Where it really shows its worth is with the chip stick, it can take quite a lot of time to get bigger chips filled but it's remarkably durable. It's ability to colour and fill big nasty chips, which look ugly and white, makes more of a difference a car's look than a machine polish and wax IMO.



Danno1975 said:


> Bin then


:spam:


----------



## DetailMyCar (Apr 19, 2010)

Bero said:


> Colour magic is a remarkably good glaze, as competent as any of the 'stylish' Black Hole, SRP (I own both).
> 
> Where it really shows its worth is with the chip stick, it can take quite a lot of time to get bigger chips filled but it's remarkably durable. It's ability to colour and fill big nasty chips, which look ugly and white, *makes more of a difference a car's look than a machine polish* and wax IMO.
> 
> :spam:


----------



## Bero (Mar 9, 2008)

Avanti - a agree on the colour part of the product; not really applicable with clear coats.....although it may have a slight impact (like the Dodo Juice test of coloured waxs on CC panels).



DetailMyCar said:


>


I think cars, particularly dark colored ones with big, ugly, typically whiteish coloured chips in the paintwork really ruin the look of a car. I'm not taking away the transformation a machine polish can achieve....but if I only had the time/money to do one thing I'd fill/hide/mask large chips before I'd machine polish.
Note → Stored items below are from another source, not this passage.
-- ==== Sys2Proof/Machine/Ops.lean ====
section
/-! DEFINITION. The shared operations: the memory image and its read port (20_memory.md R50 to R57), segment
resolution (R58), final-matrix recomputation (41_matrix.md R123), and raising an error (60_exceptions.md R163,
R164). The spec has no trap entry and no return from an error (R167, R168): `State.abort` is all an error does. -/

namespace Sys2Proof.Machine

/-- What a step or a command answers. -/
abbrev Answer := Host.Outcome State Fault Refusal

/-! ### The memory image -/

/-- The byte at an address of an image. -/
def imageByte : List Host.Cell → Nat → Byte
  | [], _ => Config.unlistedByte
  | (k, v) :: rest, a => if k = a then v else imageByte rest a

/-- An image with one byte placed, in canonical form. Only the caller's preparation of an image uses it: the
block has no write port (R22). -/
def setImageByte : List Host.Cell → Nat → Byte → List Host.Cell
  | [], a, b => if b = Config.unlistedByte then [] else [(a, b)]
  | (k, v) :: rest, a, b =>
    if a < k then if b = Config.unlistedByte then (k, v) :: rest else (a, b) :: (k, v) :: rest
    else if a = k then if b = Config.unlistedByte then rest else (a, b) :: rest
    else (k, v) :: setImageByte rest a b

/-- An image with bytes placed from an address on. -/
def setImageBytes : List Host.Cell → Nat → List Byte → List Host.Cell
  | image, _, [] => image
  | image, a, b :: rest => setImageBytes (setImageByte image a b) (a + 1) rest

/-- The canonical form of an image, above a bound: addresses strictly rising, no byte listed that an unlisted
address holds. -/
def imageWfFrom : Nat → List Host.Cell → Bool
  | _, [] => true
  | low, (k, v) :: rest => decide (low ≤ k) && (v != Config.unlistedByte) && imageWfFrom (k + 1) rest

/-- The canonical form of an image. -/
def Memory.wf (image : List Host.Cell) : Bool := imageWfFrom 0 image

/-- R54: the big-endian value of the `n` bytes at `a`, the sum over `k` of `byte[a+k] * 2^(8*(n-1-k))`. -/
def imageValue (image : List Host.Cell) (a : Nat) : Nat → Nat
  | 0 => 0
  | n + 1 => 256 * imageValue image a n + (imageByte image (a + n)).toNat

/-- `InImage(a, n)`: the `n` bytes at `a` are all in the image (R56). -/
abbrev State.inImage (s : State) (a : Nat) (n : Nat) : Prop := a + n ≤ s.input.memSize

/-- `MemRead(a, n)`, the read port (R9, R22, R56). -/
def State.memRead (s : State) (a : Nat) (n : Nat) : Except ErrorKind Nat :=
  if s.inImage a n then .ok (imageValue s.input.image a n) else .error .outOfRange

/-- The value of `MemReadU16(a)` where the read is in the image (R9). -/
def State.u16At (s : State) (a : Nat) : BitVec 16 := BitVec.ofNat 16 (imageValue s.input.image a 2)

/-- The value of `MemReadS16(a) = sext_16(MemRead(a, 2))` where the read is in the image (R8, R9). -/
def State.s16At (s : State) (a : Nat) : Int := (s.u16At a).toInt

/-- The value of `MemReadU32(a)` where the read is in the image (R9). -/
def State.u32At (s : State) (a : Nat) : Word := BitVec.ofNat 32 (imageValue s.input.image a 4)

/-! ### Segments -/

/-- `SEG[i]` for a 4-bit index: no index leaves the table (R32, C1). -/
def State.segBase (s : State) (i : BitVec 4) : BitVec 29 := s.seg[i.toNat]'i.isLt

/-- R58: `Resolve(a) = SEG[a[27:24]] + a[23:0]`; `a[31:28]` is ignored. -/
def State.resolve (s : State) (a : Word) : Nat := (s.segBase (field a 24 4)).toNat + (field a 0 24).toNat

/-! ### The executing command -/

/-- R25: the executing command's address, `pc` having been advanced past it (log 17). -/
def State.cmdAddr (s : State) : Nat := s.pc - 8

/-- The top of the modelview stack, `MS[MSP]` (R28, R33). -/
def State.top (s : State) : Slot Mtx := s.ms[s.msp]

/-- R123: `F <- FinalOf(MS[MSP], P, S)`. It never raises. -/
def State.recomputeFinal (s : State) : State :=
  { s with finalMtx := finalOf s.top s.projMtx s.screenMtx }

/-! ### Errors -/

/-- The numeric code of an error kind (R161, D21). -/
def ErrorKind.code : ErrorKind → Nat
  | .outOfRange => 1
  | .stackOverflow => 2
  | .stackUnderflow => 3
  | .unboundedExecution => 4
  | .uninitializedRead => 5
  | .invalidVertexIndex => 6

/-- The numeric code in an error record (R164). -/
def ErrorRecord.code (err : ErrorRecord) : Nat := err.kind.code

/-- R163: `status <- Faulted(err)`. The rest of the state is abandoned: it is the free value
`Config.abandonedState`, but for what no rule ever writes during a parse, the screen matrix (R31) and the
configuration (R21) (log 4). -/
def State.abort (s : State) (err : ErrorRecord) : State :=
  { Config.abandonedState s with
    status := .faulted err
    screenMtx := s.screenMtx
    input := s.input }

/-- `raise E` by the executing command: the record holds the command's own address and its opcode (R164). -/
def raise (kind : ErrorKind) (opcode : Byte) (s : State) : Answer :=
  .next (s.abort ⟨kind, s.cmdAddr, some opcode⟩)

/-- A command's answer: the state its pseudocode computed, or the error it raised first, nothing after which in
the pseudocode happens (R9, R163). -/
def finish (opcode : Byte) (s : State) : Except ErrorKind State → Answer
  | .ok t => .next t
  | .error kind => raise kind opcode s

end Sys2Proof.Machine
end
Additionally Jo Public don't notice a detailed car as much as they notice bits of paint missing.


----------



## 328i-sport-ross (Oct 17, 2007)

Hillcrest.pretty near to the airport,get a horrid layer of a really light dust if i leave it outside over night.not sure where it comes from to be honest. i had a theory it may come from the airport.


----------



## RaceGlazer (Jan 10, 2007)

One of my customers had a Ferrari 328 in solid red in the Concours last year and he'd used Sonax Colour Polish - and the car looked really bonny.
The Sonax is a Nano-based product, no idea what the TW product is, and Sonax include a colour pen too. 
More info here:
http://www.morethanpolish.com/sonax-colour-polish.asp


----------



## bmwman (Jun 11, 2008)

Surely this will all wash off?


----------



## Bero (Mar 9, 2008)

bmwman said:


> Surely this will all wash off?


If you're referring to the chip stick i was amazed by it's durability, numerous washes with PW and by hand and through a hot summer (well as hot as Aberdeen gets) with very little degradation. It's been a while since i had that car but >3months easy.


----------



## RedUntilDead (Feb 10, 2009)

Are you refering to the chipstick stick thingy that you use to fill the chip before you wax over it?
I used to make this stuff. have you tried one of your mauds lipsticks as a filler


----------



## bmwman (Jun 11, 2008)

I'm referring to both really, the chip stick and the colour infused polish/glaze/sealant/wax AIO product. I have used the TW stuff in the past, only once mind you and that was before I had a clue about detailing. The finish was great until it rained. If I was to add a carnuaba past wax over it wouldn't the cleaners just remove the TW product?


----------



## Avanti (Jan 17, 2006)

bmwman said:


> I'm referring to both really, the chip stick and the colour infused polish/glaze/sealant/wax AIO product. I have used the TW stuff in the past, only once mind you and that was before I had a clue about detailing. The finish was great until it rained. If I was to add a carnuaba past wax over it wouldn't the cleaners just remove the TW product?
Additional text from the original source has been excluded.